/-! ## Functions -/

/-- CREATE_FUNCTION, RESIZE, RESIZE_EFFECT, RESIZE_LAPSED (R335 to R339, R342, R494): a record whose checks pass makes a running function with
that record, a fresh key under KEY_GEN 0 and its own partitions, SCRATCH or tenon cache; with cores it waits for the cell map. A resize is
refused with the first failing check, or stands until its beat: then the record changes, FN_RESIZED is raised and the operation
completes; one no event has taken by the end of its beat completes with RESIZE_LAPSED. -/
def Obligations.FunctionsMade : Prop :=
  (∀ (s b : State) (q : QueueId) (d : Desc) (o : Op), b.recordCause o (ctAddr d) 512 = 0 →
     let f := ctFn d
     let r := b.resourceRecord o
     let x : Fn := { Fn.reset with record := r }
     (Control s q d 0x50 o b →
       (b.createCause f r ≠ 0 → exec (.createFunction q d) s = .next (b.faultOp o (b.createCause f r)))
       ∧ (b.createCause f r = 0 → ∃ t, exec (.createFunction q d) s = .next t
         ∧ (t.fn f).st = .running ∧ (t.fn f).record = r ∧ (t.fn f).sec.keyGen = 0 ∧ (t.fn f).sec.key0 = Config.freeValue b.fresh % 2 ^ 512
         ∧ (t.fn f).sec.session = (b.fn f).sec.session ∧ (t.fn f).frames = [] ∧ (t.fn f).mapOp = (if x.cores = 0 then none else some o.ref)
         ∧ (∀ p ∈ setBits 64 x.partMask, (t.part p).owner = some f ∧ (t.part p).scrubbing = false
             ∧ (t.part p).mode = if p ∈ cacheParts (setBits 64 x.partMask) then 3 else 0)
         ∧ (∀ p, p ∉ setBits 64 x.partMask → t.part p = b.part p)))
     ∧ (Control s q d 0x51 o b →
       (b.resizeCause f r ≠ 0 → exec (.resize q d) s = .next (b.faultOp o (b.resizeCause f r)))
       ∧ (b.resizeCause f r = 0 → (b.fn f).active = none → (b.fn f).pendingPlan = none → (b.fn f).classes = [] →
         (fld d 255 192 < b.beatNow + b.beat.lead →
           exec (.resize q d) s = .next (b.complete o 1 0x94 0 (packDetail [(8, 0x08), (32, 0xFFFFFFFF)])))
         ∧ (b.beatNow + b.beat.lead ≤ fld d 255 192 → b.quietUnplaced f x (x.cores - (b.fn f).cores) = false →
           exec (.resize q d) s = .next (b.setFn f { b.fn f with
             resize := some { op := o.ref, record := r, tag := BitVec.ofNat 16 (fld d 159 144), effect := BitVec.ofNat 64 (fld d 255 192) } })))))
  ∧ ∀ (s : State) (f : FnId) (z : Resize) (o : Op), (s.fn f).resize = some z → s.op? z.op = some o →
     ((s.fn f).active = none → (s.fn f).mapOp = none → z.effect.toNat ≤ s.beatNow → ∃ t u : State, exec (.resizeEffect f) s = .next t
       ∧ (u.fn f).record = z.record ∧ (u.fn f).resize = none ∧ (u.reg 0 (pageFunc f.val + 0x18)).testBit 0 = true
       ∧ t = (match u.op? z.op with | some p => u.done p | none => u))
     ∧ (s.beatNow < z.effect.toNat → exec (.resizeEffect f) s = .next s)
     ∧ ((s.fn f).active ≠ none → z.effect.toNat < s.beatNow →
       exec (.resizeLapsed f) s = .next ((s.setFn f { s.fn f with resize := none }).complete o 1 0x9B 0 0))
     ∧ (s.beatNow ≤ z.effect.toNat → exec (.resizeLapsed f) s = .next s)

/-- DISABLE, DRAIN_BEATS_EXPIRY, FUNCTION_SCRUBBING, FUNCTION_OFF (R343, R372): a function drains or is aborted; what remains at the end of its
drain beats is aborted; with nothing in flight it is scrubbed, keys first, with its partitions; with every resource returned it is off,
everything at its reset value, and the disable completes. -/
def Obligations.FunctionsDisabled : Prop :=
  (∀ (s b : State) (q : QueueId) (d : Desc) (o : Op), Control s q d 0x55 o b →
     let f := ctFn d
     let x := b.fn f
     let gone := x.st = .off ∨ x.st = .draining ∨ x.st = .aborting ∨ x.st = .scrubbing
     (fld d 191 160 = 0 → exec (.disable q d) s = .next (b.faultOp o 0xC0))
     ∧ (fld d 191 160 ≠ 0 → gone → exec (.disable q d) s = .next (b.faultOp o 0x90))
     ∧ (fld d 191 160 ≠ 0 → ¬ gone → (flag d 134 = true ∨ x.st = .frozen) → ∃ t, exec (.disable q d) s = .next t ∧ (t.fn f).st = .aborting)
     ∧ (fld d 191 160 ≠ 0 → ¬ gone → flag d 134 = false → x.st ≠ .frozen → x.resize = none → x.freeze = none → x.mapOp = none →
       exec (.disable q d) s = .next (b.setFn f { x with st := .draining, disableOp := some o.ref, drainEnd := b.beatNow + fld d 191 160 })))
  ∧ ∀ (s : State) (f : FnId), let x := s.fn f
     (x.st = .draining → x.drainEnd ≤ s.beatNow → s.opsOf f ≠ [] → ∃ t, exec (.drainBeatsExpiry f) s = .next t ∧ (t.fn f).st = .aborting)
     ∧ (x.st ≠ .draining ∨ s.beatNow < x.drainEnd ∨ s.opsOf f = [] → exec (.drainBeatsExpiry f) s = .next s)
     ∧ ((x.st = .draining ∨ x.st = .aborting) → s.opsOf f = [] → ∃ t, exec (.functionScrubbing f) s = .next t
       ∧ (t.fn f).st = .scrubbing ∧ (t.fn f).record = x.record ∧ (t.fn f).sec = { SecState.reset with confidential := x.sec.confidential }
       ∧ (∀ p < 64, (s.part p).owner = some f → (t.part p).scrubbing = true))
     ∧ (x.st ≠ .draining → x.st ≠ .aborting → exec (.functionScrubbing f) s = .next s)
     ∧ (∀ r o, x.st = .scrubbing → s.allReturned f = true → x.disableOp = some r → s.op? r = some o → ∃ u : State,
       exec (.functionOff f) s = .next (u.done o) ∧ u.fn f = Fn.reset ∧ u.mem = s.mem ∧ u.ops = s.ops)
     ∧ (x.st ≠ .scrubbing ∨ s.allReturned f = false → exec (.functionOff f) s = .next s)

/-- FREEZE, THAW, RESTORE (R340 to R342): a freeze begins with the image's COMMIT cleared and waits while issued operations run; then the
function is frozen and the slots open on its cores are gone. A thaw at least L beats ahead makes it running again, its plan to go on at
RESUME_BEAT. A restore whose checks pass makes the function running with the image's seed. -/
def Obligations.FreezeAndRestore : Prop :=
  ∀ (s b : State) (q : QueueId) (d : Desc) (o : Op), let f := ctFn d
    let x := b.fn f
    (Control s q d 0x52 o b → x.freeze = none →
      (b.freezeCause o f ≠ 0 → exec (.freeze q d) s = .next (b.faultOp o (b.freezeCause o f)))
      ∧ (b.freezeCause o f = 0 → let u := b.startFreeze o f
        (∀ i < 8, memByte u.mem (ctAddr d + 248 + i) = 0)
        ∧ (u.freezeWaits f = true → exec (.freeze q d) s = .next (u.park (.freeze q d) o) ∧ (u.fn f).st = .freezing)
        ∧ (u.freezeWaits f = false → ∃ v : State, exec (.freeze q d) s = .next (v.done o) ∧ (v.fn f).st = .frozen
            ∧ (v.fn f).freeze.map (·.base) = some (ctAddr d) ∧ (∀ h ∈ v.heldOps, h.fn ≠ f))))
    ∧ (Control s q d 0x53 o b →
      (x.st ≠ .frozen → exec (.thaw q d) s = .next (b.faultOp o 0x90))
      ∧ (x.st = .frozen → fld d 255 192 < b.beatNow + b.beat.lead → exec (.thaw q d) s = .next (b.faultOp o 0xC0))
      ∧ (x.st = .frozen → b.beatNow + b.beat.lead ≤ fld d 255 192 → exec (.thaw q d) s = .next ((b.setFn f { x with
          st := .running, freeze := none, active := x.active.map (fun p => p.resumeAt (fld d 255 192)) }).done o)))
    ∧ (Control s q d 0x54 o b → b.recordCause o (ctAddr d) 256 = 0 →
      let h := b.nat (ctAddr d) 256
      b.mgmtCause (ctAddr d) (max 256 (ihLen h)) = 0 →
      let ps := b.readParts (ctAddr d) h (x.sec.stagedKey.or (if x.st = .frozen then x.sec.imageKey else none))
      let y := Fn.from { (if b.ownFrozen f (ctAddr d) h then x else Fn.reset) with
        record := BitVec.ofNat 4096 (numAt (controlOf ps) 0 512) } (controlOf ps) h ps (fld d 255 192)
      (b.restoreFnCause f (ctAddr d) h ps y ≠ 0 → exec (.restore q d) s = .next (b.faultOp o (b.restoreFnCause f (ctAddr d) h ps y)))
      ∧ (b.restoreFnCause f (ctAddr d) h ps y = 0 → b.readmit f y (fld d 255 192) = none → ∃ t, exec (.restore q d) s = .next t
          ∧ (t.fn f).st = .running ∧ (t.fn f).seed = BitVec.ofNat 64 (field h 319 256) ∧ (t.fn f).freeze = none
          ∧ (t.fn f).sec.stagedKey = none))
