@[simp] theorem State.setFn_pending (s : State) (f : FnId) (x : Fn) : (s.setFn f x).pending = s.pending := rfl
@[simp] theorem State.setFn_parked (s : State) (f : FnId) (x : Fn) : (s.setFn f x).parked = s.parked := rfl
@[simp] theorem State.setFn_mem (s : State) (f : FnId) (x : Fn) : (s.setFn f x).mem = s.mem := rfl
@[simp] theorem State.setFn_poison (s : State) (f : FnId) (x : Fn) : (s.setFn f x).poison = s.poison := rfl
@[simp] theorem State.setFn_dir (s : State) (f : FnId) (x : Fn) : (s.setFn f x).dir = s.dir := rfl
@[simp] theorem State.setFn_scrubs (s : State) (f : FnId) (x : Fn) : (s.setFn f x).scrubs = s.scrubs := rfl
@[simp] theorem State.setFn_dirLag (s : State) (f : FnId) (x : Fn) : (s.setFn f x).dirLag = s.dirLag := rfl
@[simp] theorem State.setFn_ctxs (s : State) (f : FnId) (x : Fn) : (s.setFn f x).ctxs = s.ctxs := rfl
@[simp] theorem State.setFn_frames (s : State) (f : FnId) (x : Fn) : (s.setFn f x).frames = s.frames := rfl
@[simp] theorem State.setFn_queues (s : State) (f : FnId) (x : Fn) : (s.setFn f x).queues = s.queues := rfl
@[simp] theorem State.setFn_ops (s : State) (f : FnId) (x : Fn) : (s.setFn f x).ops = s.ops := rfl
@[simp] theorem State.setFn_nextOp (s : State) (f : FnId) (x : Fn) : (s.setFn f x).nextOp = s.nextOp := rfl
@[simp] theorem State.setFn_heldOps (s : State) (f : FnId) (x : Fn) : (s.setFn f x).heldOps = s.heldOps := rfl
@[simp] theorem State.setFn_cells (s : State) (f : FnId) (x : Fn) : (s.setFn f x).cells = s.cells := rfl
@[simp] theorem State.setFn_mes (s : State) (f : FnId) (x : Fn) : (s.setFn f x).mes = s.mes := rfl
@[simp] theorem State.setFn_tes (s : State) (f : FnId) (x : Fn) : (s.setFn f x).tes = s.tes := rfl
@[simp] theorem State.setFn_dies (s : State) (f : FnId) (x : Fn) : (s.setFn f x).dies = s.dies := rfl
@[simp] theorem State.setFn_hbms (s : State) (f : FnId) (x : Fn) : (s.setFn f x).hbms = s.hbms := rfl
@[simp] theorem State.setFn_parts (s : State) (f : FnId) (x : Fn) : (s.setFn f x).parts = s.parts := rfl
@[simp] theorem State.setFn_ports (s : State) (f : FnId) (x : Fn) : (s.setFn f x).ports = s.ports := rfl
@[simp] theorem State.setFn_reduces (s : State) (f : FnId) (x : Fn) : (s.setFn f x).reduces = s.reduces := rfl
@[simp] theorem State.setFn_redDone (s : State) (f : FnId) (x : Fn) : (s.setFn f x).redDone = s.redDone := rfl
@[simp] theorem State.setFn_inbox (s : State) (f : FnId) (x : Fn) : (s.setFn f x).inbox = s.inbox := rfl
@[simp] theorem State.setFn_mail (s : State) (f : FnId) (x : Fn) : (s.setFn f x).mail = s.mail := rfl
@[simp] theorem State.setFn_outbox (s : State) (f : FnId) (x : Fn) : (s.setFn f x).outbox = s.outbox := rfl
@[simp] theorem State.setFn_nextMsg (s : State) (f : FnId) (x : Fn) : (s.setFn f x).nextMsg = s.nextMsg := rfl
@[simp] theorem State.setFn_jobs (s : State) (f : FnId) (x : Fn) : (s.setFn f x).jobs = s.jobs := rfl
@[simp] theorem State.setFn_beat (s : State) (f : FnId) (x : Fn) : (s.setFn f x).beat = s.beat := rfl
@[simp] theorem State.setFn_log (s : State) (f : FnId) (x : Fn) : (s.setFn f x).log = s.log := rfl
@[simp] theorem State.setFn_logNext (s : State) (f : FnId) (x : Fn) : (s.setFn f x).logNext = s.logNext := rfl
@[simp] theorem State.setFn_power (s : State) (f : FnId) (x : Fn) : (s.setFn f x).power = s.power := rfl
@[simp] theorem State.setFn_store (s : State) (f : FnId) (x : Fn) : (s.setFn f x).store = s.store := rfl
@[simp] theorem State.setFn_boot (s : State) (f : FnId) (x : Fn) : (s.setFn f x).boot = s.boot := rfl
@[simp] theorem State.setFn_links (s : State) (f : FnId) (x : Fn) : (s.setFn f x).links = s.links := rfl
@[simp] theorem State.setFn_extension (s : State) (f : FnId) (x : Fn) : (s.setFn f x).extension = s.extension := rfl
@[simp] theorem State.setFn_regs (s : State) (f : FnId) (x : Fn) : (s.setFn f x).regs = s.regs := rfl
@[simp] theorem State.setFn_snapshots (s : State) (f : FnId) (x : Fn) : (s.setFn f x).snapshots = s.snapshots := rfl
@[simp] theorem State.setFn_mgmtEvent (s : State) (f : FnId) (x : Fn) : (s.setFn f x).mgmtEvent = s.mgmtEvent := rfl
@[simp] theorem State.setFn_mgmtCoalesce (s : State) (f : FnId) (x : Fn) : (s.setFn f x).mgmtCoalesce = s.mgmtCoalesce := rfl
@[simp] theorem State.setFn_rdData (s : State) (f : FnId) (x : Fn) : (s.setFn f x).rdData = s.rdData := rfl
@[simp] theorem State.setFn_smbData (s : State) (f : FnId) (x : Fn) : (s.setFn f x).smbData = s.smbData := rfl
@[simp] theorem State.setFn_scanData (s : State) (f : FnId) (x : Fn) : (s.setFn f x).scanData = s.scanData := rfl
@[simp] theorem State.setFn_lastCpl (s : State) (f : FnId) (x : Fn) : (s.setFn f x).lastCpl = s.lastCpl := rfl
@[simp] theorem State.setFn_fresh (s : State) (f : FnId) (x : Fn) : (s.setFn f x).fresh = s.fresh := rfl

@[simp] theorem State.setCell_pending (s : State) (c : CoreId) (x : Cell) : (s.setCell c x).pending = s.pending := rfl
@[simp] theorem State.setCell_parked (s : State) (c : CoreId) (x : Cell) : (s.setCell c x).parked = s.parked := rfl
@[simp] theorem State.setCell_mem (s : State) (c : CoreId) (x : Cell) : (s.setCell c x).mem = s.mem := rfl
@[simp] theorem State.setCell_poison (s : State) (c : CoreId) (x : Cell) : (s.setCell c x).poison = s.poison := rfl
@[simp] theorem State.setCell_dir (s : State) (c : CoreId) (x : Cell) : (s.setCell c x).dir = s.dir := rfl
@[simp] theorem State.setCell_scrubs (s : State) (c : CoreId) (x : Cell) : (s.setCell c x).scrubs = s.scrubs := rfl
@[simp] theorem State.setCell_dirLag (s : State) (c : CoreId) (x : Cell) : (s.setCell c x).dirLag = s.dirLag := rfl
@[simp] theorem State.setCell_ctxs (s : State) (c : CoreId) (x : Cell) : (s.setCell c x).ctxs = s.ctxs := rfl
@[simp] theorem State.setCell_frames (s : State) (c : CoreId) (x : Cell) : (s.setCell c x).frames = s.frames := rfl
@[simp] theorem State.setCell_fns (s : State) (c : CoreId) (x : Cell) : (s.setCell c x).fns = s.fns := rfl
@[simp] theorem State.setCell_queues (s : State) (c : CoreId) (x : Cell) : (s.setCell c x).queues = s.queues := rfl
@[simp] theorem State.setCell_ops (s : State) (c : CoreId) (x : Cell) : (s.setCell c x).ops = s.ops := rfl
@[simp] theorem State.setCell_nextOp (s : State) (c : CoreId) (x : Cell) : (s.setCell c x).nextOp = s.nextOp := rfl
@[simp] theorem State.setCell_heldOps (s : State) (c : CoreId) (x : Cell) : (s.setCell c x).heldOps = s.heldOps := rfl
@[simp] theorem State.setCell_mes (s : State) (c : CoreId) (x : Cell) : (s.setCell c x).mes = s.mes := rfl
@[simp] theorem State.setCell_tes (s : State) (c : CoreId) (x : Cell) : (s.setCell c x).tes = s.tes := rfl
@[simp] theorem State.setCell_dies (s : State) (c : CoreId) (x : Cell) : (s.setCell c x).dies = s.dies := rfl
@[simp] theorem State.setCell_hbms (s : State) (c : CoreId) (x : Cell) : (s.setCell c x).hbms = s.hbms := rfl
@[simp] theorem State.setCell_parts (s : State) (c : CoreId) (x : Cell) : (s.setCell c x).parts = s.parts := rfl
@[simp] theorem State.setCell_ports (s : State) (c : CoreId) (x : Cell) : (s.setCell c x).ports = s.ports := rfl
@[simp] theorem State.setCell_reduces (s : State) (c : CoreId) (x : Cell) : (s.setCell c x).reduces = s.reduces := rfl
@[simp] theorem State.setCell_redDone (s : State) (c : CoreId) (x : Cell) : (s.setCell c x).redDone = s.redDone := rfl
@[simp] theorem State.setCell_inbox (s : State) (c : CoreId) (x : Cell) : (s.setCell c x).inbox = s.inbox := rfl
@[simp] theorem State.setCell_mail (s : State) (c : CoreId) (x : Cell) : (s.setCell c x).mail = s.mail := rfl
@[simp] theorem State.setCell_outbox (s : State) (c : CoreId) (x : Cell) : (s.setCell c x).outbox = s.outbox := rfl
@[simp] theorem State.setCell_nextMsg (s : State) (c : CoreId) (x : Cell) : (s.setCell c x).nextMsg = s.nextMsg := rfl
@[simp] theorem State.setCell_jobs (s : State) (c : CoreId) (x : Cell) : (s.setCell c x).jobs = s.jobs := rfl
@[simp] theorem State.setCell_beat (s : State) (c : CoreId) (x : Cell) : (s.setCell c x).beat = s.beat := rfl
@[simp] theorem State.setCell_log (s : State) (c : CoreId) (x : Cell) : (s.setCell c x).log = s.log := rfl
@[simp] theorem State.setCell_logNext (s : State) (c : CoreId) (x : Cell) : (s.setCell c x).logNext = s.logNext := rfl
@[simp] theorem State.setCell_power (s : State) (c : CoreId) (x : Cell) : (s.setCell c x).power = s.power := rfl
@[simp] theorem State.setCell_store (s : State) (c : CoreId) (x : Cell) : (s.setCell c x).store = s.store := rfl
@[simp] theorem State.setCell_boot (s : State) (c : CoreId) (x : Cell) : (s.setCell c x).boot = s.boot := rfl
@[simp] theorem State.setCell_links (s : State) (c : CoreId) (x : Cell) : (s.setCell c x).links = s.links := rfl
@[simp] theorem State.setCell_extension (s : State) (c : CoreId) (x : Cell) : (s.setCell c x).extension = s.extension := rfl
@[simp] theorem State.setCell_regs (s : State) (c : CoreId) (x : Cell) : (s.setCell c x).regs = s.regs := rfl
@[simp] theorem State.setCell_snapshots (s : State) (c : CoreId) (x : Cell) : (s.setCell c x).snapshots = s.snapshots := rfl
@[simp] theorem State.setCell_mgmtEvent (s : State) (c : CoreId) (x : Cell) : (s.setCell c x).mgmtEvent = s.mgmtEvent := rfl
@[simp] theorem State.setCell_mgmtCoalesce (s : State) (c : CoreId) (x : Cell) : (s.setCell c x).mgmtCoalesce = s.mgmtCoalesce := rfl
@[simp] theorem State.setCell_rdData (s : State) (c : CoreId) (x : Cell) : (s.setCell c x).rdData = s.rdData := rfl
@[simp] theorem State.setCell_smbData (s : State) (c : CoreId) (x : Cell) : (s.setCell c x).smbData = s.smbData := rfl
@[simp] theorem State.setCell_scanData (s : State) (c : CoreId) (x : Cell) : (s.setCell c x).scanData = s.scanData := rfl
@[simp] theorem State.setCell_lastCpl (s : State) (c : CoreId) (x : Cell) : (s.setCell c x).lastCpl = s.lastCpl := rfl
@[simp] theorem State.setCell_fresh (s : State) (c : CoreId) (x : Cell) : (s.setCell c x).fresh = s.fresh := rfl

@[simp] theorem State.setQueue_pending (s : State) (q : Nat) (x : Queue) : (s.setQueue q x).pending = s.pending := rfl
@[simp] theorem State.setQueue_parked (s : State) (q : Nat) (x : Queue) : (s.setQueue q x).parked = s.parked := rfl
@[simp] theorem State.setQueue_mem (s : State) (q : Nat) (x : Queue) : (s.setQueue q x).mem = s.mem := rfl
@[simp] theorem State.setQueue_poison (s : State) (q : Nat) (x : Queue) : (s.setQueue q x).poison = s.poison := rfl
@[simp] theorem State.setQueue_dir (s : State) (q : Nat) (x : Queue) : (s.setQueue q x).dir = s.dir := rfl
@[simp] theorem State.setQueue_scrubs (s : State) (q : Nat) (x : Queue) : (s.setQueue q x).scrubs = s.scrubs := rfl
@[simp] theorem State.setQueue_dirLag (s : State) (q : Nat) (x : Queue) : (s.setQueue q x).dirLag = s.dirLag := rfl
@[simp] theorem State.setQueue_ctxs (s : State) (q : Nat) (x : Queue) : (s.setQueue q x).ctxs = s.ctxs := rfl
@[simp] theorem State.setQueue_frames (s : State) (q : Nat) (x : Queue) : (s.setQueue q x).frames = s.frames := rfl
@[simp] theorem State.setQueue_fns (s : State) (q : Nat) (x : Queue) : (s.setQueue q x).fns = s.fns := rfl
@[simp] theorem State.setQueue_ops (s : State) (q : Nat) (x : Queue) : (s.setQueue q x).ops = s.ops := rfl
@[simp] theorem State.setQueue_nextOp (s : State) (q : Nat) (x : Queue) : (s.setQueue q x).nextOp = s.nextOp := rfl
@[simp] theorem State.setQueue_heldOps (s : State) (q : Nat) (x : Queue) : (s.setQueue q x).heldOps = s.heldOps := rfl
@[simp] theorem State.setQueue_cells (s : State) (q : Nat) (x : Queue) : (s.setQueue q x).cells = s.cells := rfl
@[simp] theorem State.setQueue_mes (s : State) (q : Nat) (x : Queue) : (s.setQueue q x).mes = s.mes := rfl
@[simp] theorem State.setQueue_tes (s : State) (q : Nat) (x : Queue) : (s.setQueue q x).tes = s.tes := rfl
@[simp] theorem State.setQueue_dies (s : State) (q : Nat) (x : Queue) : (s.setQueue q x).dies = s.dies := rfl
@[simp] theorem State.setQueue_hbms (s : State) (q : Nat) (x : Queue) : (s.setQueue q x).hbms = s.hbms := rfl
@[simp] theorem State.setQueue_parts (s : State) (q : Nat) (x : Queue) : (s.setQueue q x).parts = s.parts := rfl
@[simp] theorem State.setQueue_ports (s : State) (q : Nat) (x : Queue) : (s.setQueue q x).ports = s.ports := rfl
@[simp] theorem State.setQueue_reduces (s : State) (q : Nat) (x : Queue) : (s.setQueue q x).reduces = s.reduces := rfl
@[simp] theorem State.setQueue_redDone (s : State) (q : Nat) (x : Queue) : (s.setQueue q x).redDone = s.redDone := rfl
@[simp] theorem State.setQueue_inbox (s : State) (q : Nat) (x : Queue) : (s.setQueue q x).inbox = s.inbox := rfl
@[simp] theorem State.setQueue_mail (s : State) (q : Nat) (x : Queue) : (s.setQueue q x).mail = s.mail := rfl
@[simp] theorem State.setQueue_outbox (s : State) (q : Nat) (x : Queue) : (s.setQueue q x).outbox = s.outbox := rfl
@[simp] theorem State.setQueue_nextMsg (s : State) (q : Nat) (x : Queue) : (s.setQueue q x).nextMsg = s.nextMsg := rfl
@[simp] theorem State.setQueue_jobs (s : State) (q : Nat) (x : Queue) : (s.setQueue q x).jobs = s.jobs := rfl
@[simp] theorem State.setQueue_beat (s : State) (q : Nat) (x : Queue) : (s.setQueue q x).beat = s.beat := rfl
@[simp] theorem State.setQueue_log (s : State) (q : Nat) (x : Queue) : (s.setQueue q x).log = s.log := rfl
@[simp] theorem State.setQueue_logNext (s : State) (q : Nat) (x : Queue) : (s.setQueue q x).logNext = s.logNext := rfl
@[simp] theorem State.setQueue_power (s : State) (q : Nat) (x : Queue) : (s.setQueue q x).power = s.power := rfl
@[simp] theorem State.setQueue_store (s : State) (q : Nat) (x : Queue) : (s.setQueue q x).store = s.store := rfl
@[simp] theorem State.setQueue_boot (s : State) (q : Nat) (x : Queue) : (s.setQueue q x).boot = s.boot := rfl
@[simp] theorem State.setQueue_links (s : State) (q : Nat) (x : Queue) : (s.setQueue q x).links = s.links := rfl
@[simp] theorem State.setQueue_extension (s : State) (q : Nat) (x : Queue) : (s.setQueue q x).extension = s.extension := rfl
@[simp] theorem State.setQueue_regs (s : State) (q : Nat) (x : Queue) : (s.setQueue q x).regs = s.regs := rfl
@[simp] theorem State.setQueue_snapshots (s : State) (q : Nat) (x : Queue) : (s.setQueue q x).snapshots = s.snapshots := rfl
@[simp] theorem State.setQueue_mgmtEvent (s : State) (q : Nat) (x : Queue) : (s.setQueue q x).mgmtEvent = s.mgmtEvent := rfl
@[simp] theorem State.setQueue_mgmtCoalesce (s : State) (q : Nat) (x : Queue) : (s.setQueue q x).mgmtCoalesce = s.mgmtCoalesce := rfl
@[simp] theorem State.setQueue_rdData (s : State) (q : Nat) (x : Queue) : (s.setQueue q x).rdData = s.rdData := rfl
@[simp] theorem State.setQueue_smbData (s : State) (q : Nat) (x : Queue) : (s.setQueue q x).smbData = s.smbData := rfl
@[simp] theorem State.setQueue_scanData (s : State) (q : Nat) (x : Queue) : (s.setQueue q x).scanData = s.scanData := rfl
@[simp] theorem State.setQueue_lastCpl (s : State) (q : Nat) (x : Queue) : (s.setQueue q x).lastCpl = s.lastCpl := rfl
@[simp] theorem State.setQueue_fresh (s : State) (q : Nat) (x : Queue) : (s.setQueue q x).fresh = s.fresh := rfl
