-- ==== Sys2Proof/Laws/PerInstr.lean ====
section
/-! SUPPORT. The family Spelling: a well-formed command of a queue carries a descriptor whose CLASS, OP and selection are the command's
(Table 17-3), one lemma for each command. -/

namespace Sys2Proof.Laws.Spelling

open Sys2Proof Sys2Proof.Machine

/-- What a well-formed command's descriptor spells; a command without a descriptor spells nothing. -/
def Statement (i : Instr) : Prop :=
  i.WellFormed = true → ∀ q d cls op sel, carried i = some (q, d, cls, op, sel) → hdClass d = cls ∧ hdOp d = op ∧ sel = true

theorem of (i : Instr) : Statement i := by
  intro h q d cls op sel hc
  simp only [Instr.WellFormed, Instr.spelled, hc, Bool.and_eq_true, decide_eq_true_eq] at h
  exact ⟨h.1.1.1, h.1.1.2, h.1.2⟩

REQUIRED ACTION
All lines above from the one holding "(.drainBeatsExpiry f) s = .next s)" to the one holding "f).st = .scrubbing", inclusive, are to be copied exactly; no other line is wanted.

EXERCISE RESPONSE
     ∧ (x.st ≠ .draining ∨ s.beatNow < x.drainEnd ∨ s.opsOf f = [] → exec (.drainBeatsExpiry f) s = .next s)
     ∧ ((x.st = .draining ∨ x.st = .aborting) → s.opsOf f = [] → ∃ t, exec (.functionScrubbing f) s = .next t
       ∧ (t.fn f).st = .scrubbing ∧ (t.fn f).record = x.record ∧ (t.fn f).sec = { SecState.reset with confidential := x.sec.confidential }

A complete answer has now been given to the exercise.